Record extracts →
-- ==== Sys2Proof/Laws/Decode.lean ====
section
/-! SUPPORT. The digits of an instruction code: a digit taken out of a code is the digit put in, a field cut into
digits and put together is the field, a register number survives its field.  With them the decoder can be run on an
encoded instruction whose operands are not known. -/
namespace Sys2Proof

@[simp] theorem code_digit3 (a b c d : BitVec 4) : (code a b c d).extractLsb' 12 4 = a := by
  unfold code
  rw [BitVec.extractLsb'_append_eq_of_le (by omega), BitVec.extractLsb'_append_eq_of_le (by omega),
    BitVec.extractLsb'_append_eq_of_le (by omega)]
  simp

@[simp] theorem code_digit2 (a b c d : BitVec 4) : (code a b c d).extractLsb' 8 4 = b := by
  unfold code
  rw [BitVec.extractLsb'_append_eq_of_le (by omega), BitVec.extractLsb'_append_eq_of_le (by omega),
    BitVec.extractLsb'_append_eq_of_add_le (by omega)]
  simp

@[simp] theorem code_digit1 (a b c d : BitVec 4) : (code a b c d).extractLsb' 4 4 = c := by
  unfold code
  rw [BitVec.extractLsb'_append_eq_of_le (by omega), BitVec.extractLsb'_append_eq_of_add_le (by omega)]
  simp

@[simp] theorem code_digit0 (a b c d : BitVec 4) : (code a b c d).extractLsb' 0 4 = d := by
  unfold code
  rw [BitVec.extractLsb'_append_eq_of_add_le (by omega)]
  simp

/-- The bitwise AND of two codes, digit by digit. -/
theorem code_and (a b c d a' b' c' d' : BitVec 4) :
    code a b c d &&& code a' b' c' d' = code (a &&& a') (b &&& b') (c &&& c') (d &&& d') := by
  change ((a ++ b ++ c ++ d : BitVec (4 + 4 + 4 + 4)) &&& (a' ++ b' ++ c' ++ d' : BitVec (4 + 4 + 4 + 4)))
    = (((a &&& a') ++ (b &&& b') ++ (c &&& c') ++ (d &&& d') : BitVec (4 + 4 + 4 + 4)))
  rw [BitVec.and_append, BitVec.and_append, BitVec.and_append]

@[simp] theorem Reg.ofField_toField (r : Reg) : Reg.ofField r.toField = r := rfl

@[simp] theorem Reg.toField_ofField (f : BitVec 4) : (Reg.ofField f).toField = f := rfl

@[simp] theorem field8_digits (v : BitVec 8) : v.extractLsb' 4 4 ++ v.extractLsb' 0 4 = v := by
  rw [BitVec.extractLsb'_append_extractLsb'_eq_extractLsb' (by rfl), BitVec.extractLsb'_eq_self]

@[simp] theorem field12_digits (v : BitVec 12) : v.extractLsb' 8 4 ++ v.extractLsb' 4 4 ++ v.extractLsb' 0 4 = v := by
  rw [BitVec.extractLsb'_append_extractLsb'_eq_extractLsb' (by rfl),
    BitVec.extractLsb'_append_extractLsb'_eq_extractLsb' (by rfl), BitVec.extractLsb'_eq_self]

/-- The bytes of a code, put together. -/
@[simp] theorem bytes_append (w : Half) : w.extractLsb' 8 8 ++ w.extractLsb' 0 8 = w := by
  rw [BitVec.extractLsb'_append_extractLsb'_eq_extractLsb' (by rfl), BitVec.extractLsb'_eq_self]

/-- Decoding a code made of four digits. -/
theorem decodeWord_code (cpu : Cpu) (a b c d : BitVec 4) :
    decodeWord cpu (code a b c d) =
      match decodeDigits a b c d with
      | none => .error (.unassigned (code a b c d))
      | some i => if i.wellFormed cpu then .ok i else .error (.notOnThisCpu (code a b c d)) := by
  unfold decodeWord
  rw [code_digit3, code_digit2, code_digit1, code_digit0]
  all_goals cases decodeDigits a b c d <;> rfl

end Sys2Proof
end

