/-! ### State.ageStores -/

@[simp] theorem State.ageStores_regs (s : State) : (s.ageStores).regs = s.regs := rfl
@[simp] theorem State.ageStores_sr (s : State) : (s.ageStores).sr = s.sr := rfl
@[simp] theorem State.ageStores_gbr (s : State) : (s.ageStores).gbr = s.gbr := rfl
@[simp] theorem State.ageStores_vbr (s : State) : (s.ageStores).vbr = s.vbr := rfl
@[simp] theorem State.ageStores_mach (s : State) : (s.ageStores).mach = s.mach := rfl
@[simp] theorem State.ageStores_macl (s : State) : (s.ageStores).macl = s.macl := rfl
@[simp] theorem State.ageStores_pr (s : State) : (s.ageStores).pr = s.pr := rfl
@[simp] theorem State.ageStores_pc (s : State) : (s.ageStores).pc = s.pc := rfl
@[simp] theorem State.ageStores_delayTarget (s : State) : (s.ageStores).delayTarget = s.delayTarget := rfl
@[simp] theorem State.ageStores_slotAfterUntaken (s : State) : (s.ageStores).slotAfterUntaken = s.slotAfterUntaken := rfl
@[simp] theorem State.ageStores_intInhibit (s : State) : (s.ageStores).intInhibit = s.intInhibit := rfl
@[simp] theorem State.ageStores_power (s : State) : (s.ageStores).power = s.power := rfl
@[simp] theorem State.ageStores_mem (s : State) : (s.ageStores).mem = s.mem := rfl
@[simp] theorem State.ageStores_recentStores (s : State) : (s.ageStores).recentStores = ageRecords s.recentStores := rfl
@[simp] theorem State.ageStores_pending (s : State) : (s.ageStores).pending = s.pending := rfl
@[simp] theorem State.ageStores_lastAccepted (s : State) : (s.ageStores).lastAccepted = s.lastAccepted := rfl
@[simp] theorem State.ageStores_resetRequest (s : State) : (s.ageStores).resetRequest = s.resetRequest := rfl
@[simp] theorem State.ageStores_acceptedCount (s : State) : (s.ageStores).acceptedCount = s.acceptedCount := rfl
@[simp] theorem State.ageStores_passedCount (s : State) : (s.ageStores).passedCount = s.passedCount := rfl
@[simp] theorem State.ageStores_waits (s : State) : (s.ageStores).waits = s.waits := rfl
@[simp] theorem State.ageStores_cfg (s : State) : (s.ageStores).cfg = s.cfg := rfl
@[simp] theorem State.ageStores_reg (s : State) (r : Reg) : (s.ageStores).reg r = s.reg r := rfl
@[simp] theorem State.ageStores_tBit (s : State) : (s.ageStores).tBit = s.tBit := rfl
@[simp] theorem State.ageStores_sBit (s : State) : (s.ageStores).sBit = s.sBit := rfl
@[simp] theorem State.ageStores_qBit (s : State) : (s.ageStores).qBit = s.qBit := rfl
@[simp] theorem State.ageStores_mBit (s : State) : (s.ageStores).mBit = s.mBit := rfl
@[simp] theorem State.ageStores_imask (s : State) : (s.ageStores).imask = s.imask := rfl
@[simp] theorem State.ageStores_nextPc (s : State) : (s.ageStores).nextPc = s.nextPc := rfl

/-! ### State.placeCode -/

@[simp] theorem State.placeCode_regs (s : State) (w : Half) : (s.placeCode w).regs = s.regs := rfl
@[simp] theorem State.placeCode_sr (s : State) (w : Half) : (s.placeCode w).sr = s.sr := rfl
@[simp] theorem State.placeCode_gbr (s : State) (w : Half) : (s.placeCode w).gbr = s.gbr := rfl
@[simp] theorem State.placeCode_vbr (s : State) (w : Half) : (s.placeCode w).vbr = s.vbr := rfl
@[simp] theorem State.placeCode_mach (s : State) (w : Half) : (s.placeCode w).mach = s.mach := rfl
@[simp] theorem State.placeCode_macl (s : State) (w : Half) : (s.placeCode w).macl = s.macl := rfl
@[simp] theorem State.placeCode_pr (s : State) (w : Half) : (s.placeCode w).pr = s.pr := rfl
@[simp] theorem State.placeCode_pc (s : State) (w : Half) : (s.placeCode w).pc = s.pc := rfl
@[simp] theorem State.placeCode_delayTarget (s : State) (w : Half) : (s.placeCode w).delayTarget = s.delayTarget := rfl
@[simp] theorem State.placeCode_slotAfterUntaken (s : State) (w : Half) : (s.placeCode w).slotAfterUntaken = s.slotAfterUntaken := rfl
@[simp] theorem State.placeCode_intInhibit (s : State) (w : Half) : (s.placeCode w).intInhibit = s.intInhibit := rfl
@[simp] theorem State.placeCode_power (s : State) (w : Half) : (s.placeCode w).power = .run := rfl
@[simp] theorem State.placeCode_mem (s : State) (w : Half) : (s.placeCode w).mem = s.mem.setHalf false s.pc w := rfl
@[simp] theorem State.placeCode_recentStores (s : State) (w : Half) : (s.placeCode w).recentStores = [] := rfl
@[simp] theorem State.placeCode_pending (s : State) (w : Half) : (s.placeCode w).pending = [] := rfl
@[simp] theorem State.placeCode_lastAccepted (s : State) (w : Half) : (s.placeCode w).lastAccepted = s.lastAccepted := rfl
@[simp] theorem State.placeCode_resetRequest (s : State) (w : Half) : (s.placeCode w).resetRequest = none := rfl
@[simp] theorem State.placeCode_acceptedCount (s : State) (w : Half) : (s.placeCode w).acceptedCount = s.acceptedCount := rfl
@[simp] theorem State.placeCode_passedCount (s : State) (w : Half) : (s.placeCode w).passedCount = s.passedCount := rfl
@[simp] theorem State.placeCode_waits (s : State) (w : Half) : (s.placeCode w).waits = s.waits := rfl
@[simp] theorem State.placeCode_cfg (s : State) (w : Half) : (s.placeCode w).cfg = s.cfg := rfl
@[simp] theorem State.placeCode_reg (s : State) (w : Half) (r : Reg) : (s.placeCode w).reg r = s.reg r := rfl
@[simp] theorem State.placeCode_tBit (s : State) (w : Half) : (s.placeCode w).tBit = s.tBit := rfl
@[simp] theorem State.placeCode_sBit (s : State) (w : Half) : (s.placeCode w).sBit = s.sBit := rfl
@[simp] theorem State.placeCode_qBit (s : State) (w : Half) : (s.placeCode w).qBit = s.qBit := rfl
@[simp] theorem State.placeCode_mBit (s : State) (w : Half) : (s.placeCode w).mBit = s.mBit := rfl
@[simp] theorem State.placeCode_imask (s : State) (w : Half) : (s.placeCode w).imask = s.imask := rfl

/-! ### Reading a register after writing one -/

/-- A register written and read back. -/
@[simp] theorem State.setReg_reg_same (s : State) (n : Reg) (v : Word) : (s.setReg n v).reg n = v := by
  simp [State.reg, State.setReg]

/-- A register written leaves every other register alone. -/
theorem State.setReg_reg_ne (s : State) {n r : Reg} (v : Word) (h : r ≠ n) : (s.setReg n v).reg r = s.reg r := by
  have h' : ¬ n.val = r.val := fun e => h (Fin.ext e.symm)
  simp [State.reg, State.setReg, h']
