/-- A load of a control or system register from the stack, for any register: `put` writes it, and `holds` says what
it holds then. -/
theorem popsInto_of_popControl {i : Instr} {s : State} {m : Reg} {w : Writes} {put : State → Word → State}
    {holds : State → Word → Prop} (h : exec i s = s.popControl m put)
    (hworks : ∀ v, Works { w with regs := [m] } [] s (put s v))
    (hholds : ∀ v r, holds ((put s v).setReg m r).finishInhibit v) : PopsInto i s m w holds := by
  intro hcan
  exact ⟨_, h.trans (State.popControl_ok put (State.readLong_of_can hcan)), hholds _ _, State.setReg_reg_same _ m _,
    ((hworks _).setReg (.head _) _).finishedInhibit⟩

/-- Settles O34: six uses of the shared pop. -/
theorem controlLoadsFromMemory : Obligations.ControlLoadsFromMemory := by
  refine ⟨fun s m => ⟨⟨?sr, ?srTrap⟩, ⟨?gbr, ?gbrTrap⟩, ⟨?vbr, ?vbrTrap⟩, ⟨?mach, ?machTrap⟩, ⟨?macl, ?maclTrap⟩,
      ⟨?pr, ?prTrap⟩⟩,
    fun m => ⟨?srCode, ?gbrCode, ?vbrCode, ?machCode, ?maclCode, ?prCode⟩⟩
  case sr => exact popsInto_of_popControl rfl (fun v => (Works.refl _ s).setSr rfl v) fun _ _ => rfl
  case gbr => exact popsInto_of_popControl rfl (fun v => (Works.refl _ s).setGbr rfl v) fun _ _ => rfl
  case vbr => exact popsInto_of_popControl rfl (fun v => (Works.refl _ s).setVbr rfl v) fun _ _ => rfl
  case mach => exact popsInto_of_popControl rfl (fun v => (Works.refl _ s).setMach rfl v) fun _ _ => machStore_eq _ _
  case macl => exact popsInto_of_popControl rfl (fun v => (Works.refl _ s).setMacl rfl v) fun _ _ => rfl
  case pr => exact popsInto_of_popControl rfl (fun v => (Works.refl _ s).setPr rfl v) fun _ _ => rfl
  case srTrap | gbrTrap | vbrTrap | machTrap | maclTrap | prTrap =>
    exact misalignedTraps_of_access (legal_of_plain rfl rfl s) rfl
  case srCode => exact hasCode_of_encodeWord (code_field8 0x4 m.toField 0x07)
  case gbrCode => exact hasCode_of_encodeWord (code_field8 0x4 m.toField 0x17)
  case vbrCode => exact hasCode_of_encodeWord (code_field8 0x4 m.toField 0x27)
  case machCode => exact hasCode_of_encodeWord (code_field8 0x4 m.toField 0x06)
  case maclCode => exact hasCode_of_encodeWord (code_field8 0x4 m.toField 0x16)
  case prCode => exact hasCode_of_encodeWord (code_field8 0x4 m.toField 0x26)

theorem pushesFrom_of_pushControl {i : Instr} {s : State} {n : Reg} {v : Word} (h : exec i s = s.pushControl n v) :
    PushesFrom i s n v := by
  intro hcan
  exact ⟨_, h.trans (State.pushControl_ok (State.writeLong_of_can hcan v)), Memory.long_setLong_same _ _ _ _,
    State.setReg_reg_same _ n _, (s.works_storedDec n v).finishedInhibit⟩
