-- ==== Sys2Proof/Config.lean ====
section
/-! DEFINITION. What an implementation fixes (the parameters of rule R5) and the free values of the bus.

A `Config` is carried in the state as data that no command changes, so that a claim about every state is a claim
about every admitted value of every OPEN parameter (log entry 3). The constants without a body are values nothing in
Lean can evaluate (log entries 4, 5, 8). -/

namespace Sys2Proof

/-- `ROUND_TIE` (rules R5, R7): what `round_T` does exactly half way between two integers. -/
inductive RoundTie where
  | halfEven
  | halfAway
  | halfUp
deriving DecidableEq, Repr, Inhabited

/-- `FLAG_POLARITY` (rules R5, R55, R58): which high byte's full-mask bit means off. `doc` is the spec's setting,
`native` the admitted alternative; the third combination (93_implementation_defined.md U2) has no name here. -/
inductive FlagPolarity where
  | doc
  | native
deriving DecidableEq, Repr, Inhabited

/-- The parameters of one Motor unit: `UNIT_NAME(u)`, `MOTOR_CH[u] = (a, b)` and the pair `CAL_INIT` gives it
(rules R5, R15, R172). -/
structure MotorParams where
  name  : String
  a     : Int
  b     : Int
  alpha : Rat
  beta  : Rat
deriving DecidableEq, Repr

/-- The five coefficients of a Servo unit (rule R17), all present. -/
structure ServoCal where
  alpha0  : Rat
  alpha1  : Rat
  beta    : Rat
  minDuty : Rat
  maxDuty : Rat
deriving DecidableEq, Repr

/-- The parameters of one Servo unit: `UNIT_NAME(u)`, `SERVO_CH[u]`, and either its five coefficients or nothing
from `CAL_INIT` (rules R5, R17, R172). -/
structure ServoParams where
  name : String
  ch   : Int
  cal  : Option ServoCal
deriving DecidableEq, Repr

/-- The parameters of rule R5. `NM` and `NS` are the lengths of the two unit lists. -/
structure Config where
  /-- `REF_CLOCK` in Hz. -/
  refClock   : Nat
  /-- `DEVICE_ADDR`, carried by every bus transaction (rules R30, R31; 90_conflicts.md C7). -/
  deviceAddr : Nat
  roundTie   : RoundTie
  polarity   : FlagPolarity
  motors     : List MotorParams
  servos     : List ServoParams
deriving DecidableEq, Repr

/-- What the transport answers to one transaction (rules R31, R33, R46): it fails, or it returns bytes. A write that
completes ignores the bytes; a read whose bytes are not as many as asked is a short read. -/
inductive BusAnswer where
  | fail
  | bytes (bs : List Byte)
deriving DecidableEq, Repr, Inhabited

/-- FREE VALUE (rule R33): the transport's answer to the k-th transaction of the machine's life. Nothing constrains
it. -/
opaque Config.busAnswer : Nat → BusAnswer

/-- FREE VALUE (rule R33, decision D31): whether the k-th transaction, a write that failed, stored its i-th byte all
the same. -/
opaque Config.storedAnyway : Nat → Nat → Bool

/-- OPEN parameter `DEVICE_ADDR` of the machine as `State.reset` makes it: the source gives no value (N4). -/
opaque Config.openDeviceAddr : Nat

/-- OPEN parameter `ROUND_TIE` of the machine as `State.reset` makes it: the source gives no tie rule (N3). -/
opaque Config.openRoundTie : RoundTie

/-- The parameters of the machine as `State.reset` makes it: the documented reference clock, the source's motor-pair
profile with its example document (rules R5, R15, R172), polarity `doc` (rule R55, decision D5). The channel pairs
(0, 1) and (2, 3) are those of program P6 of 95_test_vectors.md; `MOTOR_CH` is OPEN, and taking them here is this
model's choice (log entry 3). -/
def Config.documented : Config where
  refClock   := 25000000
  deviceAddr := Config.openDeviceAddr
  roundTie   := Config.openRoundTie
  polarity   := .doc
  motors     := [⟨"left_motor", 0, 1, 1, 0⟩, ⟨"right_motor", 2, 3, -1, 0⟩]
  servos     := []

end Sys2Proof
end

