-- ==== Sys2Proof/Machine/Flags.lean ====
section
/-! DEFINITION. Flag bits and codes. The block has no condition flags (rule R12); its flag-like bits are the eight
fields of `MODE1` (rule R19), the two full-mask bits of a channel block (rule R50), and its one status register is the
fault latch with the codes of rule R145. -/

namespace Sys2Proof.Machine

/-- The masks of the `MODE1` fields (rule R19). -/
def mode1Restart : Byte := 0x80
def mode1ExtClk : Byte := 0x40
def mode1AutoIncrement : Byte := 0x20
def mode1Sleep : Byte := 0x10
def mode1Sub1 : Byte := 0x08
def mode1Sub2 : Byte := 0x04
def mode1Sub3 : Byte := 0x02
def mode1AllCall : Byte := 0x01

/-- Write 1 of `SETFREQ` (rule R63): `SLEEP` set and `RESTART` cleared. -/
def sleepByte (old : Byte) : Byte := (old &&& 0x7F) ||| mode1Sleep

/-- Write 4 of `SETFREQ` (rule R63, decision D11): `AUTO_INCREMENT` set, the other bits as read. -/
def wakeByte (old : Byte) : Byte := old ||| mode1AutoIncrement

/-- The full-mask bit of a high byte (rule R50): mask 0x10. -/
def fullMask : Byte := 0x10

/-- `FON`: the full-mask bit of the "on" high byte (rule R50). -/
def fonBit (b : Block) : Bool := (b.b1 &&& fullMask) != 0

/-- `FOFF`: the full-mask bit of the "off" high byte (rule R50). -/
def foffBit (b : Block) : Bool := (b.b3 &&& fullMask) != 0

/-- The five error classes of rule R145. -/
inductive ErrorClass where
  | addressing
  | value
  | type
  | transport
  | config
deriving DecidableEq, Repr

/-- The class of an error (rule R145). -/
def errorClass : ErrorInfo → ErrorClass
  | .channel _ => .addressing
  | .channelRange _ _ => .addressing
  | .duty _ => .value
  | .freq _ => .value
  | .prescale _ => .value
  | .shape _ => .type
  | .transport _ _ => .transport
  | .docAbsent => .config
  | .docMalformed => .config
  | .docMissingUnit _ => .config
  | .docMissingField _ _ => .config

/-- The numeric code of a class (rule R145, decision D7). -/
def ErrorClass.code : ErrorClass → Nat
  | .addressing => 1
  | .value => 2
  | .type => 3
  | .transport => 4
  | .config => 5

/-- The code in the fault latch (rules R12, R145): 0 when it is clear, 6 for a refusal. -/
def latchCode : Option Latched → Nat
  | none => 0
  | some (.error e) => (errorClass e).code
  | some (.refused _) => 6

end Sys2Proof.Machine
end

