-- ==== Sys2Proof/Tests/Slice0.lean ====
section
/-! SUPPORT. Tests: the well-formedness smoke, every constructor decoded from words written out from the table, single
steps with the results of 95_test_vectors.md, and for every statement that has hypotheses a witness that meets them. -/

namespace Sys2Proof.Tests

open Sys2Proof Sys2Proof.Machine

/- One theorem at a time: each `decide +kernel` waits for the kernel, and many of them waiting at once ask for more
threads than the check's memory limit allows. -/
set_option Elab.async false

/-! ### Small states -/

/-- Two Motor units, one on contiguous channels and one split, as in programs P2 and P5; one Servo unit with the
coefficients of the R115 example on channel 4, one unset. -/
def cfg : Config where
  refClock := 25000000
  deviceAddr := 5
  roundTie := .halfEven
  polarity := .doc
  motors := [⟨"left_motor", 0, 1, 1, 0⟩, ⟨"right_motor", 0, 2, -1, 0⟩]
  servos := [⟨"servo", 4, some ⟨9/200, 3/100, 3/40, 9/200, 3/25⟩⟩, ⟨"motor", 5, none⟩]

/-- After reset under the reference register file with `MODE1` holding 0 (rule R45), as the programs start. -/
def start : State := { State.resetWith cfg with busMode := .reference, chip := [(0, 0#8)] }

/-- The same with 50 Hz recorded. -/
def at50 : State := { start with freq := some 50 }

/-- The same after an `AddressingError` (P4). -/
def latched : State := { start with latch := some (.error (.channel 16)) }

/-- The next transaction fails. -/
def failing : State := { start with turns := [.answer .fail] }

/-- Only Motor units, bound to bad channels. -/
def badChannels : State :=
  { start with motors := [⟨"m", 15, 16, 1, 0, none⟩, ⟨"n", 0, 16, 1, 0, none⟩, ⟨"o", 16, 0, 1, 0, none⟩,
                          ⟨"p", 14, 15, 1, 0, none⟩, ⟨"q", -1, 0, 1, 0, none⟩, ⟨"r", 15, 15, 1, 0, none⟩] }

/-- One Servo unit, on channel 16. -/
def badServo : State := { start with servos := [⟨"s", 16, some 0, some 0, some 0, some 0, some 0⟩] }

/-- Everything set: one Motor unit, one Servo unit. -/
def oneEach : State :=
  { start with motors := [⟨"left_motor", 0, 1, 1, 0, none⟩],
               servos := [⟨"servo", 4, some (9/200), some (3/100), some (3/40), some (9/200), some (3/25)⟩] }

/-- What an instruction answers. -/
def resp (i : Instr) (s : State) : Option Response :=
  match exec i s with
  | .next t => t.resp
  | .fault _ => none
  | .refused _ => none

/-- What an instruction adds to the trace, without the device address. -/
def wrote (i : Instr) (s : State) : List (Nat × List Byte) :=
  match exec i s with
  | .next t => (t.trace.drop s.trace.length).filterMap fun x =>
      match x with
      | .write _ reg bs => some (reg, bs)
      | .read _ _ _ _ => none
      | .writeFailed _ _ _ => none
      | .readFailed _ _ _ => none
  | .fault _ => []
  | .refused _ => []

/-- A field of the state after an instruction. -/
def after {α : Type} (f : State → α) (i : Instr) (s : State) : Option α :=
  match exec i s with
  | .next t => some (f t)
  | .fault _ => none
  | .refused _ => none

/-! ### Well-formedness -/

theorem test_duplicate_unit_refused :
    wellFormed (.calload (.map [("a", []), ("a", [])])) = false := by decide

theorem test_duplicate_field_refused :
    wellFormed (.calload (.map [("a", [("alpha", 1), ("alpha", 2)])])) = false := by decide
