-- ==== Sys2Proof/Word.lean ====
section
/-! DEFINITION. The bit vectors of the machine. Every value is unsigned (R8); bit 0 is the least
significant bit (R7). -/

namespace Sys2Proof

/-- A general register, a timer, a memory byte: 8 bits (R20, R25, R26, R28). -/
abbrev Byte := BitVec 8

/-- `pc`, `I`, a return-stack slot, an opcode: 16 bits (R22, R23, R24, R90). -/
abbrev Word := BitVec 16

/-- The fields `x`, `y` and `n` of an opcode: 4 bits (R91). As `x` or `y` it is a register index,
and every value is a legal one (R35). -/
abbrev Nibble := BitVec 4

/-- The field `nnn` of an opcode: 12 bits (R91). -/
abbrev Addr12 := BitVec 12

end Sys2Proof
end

The task → Looking at the records above, return exactly the lines from the line with "2)])])) = false := by decide" to the line with "abbrev Word := BitVec 16", both ends included.

Result for this exercise →
    wellFormed (.calload (.map [("a", [("alpha", 1), ("alpha", 2)])])) = false := by decide
-- ==== Sys2Proof/Word.lean ====
section
/-! DEFINITION. The bit vectors of the machine. Every value is unsigned (R8); bit 0 is the least
significant bit (R7). -/

namespace Sys2Proof

/-- A general register, a timer, a memory byte: 8 bits (R20, R25, R26, R28). -/
abbrev Byte := BitVec 8

/-- `pc`, `I`, a return-stack slot, an opcode: 16 bits (R22, R23, R24, R90). -/
abbrev Word := BitVec 16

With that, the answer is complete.